===== Records provided =====

/-- One group rebuilt: lowered again from its image; with an equal key its pointers and jobs come back, else it is IDLE and
its jobs count as failed (R246). An image that is refused ends the restore with BAD_ARGUMENT, contexts that do not suffice with
BUSY (R225; log 337). -/
def groupRestore (t : Nat) (m : Nat → Option Nat) (s : State) (b : Bytes × Option Bytes × List Bytes × List Bytes) :
    Except (Nat × State) State :=
  match loadImage s t b.1 with
  | .error _ => .error (Code.badArgument, s)
  | .ok l =>
    if (freeCtxs s).length < l.shares.length then .error (Code.busy, s)
    else
      let s := forEach l.consts (fun s c => (devWrite s c.1 c.2 false).2) s
      let xs := (freeCtxs s).take l.shares.length
      let g := xs.headD 0
      let s := defineGroup s t l.shares
      let same := l.shares.length == b.2.2.2.length &&
        b.2.2.2.all (fun r => le r 0x94 4 == ((l.shares.headD {}).key).toNat)
      if same then
        let s := forEach (xs.zip b.2.2.2) (fun s p => setCtx s p.1 (ctxRestore (ctxAt s p.1) p.2)) s
        .ok (setGroup s g { groupAt s g with job := b.2.1.map (jobOf t m), waiting := b.2.2.1.map (jobOf t m) })
      else
        let s := forEach xs (fun s x => setCtx s x { ctxAt s x with state := 5, thaw := 1 }) s
        let lost := b.2.2.1.length + (if b.2.1.isSome then 1 else 0)
        .ok (forEach (List.range lost) (fun s _ => countJob s t false) s)

/-- The next group rebuilt, where none has ended the restore. -/
def groupNext (t : Nat) (m : Nat → Option Nat) (o : Except (Nat × State) State)
    (b : Bytes × Option Bytes × List Bytes × List Bytes) : Except (Nat × State) State :=
  match o with
  | .ok s => groupRestore t m s b
  | .error (c, s) => .error (c, s)

/-- Groups rebuilt one after another. -/
def groupsRestore (t : Nat) (m : Nat → Option Nat) (l : List (Bytes × Option Bytes × List Bytes × List Bytes)) (s : State) :
    Except (Nat × State) State := l.foldl (groupNext t m) (.ok s)

/-- The slot of tenant t with a key (R261 of 10_serving.md). -/
def slotWith (s : State) (t : Nat) (key : Bytes) : Option Nat :=
  (List.range 64).find? (fun j => sjOwner s j == t && sjPages s j != 0 && sjKey s j == key)

/-- A bead restored into a slot, its pages marked in use. -/
def beadRestore (s : State) (t j : Nat) (r : Bytes) : Option State :=
  match placeBead s Bead.sequence t with
  | none => none
  | some i =>
    let l := bytesLe 1 Bead.sequence ++ (r.drop 1).take 3 ++ bytesLe 2 t ++ bytesLe 1 j ++ r.drop 7
    let s := beadCount (devStore s (beadBase i) l) t
    let s := if le r 1 1 = Bead.moving then bput s i BF.state Bead.waiting else s
    some (withPages j i (fun p s => (markPages s j p true, none)) s).1

/-- Beads restored one after another. -/
def beadsRestore (t : Nat) : List (Bytes × Nat) → State → Option State
  | [], s => some s
  | (r, j) :: l, s => (beadRestore s t j r).bind (beadsRestore t l)

/-- Whether a blob's windows equal those of tenant t in size (R243, R246). -/
def winsEqual (s : State) (t : Nat) (b : Bytes) : Bool :=
  (List.range 16).all (fun k =>
    let w := winAt s t k
    (if le b (8 * k) 4 / 8 % 2 = 1 then le b (8 * k + 4) 4 else 0) == (if w.valid then w.size else 0))

/-- The windows that a blob's window section gives as LOCAL: index and bytes. -/
def blobWins (b : Bytes) : List (Nat × Nat) :=
  (List.range 16).filterMap (fun k =>
    if le b (8 * k) 4 / 8 % 2 = 1 ∧ le b (8 * k) 4 / 4 % 2 = 0 then some (k, le b (8 * k + 4) 4 * 65536) else none)

/-- The contents of the blob's LOCAL windows written back as stored, with the poison of the blob's granules (08_memory.md R213);
`src` is where they lie in device memory. -/
def memRestore (t src : Nat) (b : Bytes) : List (Nat × Nat) → Nat → State → State
  | [], _, s => s
  | (k, n) :: l, o, s =>
    let w := winAt s t k
    let bad := (List.range (n / 64)).filter (fun g => badDev s (src + o + 64 * g) 64)
    let s := if w.valid ∧ !w.isGlobal then
        { s with mems := { s.mems with
          dev := wrBytes s.mems.dev w.base ((b.drop o).take n)
          pDev := bad.foldl (fun m g => poisonWrite m (w.base + 64 * g) 64 true)
            (mapDropRange s.mems.pDev (w.base / 64) ((w.base + n) / 64)) } }
      else s
    memRestore t src b l (o + n) s

/-- The step that was in progress on slot j goes on with the restored job. -/
def stepRestore (s : State) (j : Nat) : State :=
  let rows := ((sjIn s j Bead.running).take (sjMax s j)).map (fun i => (i, advanceOf s j i))
  sjPublish (((setSj s j { sjAt s j with rows := rows }).set BEAD_SJ_STATUS.IN_STEP 1 j).set BEAD_SJ_RUNNING rows.length j) j

/-- The end of a restore: the counts of the blob, the serving slots published, and the steps that go on (R246). -/
def restoreDone (s : State) (t : Nat) (b : Bytes) (s3 : State) : State :=
  let f := s3.get2 HOST_JOBS_FAILED_LO HOST_JOBS_FAILED_HI t - s.get2 HOST_JOBS_FAILED_LO HOST_JOBS_FAILED_HI t
  let s3 := s3.set2 HOST_JOBS_DONE_LO HOST_JOBS_DONE_HI (le b 0 8) t
  let s3 := s3.set2 HOST_JOBS_FAILED_LO HOST_JOBS_FAILED_HI (le b 8 8 + f) t
  let js := (fnGroups s3 t).filterMap (fun g => (groupAt s3 g).job.bind (·.sj))
  let s3 := forEach ((List.range 64).filter (fun j => sjOwner s3 j == t)) sjPublish s3
  mbxEnd ((forEach js stepRestore s3).set MBX_PROGRESS 1000) Code.done

/-- The beads of a blob restored; where one cannot be placed the operation ends with BUSY (10_serving.md R250). -/
def restoreBeads (s : State) (t : Nat) (b : Bytes) (o : Option State) : State :=
  match o with
  | none => mbxEnd s Code.busy
  | some s3 => restoreDone s t b s3

/-- The groups of a blob restored, or a code: the window contents and the beads follow. -/
def restoreRest (s : State) (t src : Nat) (b m : Bytes) (wins : List (Nat × Nat)) (beads : List (Bytes × Nat))
    (o : Except (Nat × State) State) : State :=
  match o with
  | .error c => mbxEnd s c.1
  | .ok s2 => restoreBeads s t b (beadsRestore t beads (memRestore t src m wins 0 s2))

/-- TENANT_RESTORE (R246). -/
def tenantRestore (s : State) : State :=
  let t := mbxArg s 0
  let a := mbxArg2 s 1
  let n := blobLen s a
  if memTop s < a + n then mbxEnd s Code.notPresent
  else
    let b := (List.range n).map (fun i => devByte s (a + i))
    let c := sectionAt b 64
    let d := sectionAt b c.2
    let w := sectionAt b d.2
    let m := sectionAt b w.2
    let digest := (Config.sha384 (b.drop 64)).take 48 ++ bytesLe (48 - (Config.sha384 (b.drop 64)).length) 0
    let recs := (List.range (le d.1 0 4)).map (fun i => (d.1.drop (4 + 96 * i)).take 96)
    let bound := recs.map (fun r => (r.take 64, slotWith s t (r.drop 64)))
    if digest ≠ (b.drop 16).take 48 ∨ !winsEqual s t w.1 ∨ bound.any (fun p => p.2.isNone) then mbxEnd s Code.badArgument
    else
      let map (old : Nat) : Option Nat := ((bound.find? (fun p => le p.1 6 1 == old)).bind (·.2))
      restoreRest s t (a + w.2 + 8) b m.1 (blobWins w.1) (bound.map (fun p => (p.1, p.2.getD 0)))
        (groupsRestore t map (groupBlobs c.1 (le c.1 0 4) 4) s)

/-! ## The commands -/

/-- FUNCTION_LEVEL_RESET (R241). -/
def execFunctionLevelReset (f : Nat) (s : State) : Out := .next (functionReset s f)

/-- DRAIN_TIMEOUT (R241). -/
def execDrainTimeout (f : Nat) (s : State) : Out := .next (drainTimeout s f)

/-- The checks of TENANT_REMOVE. -/
def removeCheck (s : State) : Nat :=
  firstCode (tenantArgs s [0xFF] ++ [(!s.bit HOST_VF_STATUS.CREATED (mbxArg s 0), Code.stateConflict)])

/-- The checks of TENANT_SAVE. -/
def saveCheck (s : State) : Nat :=
  firstCode (tenantArgs s [0xFF, 0xFFFFFFFF, 0xFFFFFFFF, 0xFFFFFFFF, 0xFFFFFFFF] ++
    [(decide (memTop s ≤ mbxArg2 s 1), Code.notPresent), (!s.bit HOST_VF_STATUS.FROZEN (mbxArg s 0), Code.stateConflict)])

/-- The checks of TENANT_RESTORE. -/
def restoreCheck (s : State) : Nat :=
  firstCode (tenantArgs s [0xFF, 0xFFFFFFFF, 0xFFFFFFFF] ++
    [(decide (memTop s ≤ mbxArg2 s 1), Code.notPresent),
     (!s.bit HOST_VF_STATUS.FROZEN (mbxArg s 0) || !(ctxsOf s (mbxArg s 0)).isEmpty, Code.stateConflict)])

/-- TENANT_REMOVE (R242, R243). -/
def execTenantRemove (rq : Requester) (s : State) : Out := .next (mbxCommand s rq 0x21 removeCheck tenantRemove)

/-- TENANT_SAVE (R245). -/
def execTenantSave (rq : Requester) (s : State) : Out := .next (mbxCommand s rq 0x25 saveCheck tenantSave)

/-- TENANT_RESTORE (R246). -/
def execTenantRestore (rq : Requester) (s : State) : Out :=
  .next (mbxCommand s rq 0x26 restoreCheck tenantRestore)

end Sys2Proof.Machine
end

=====

● Exercise prompt:
In the listing above, find the line containing "let b := (List.range" and the line containing "def removeCheck (s", then retype both and every line between them exactly, with nothing else.

● Response below:
    let b := (List.range n).map (fun i => devByte s (a + i))
    let c := sectionAt b 64
    let d := sectionAt b c.2
    let w := sectionAt b d.2
    let m := sectionAt b w.2
    let digest := (Config.sha384 (b.drop 64)).take 48 ++ bytesLe (48 - (Config.sha384 (b.drop 64)).length) 0
    let recs := (List.range (le d.1 0 4)).map (fun i => (d.1.drop (4 + 96 * i)).take 96)
    let bound := recs.map (fun r => (r.take 64, slotWith s t (r.drop 64)))
    if digest ≠ (b.drop 16).take 48 ∨ !winsEqual s t w.1 ∨ bound.any (fun p => p.2.isNone) then mbxEnd s Code.badArgument
    else
      let map (old : Nat) : Option Nat := ((bound.find? (fun p => le p.1 6 1 == old)).bind (·.2))
      restoreRest s t (a + w.2 + 8) b m.1 (blobWins w.1) (bound.map (fun p => (p.1, p.2.getD 0)))
        (groupsRestore t map (groupBlobs c.1 (le c.1 0 4) 4) s)

/-! ## The commands -/

/-- FUNCTION_LEVEL_RESET (R241). -/
def execFunctionLevelReset (f : Nat) (s : State) : Out := .next (functionReset s f)

/-- DRAIN_TIMEOUT (R241). -/
def execDrainTimeout (f : Nat) (s : State) : Out := .next (drainTimeout s f)

/-- The checks of TENANT_REMOVE. -/
def removeCheck (s : State) : Nat :=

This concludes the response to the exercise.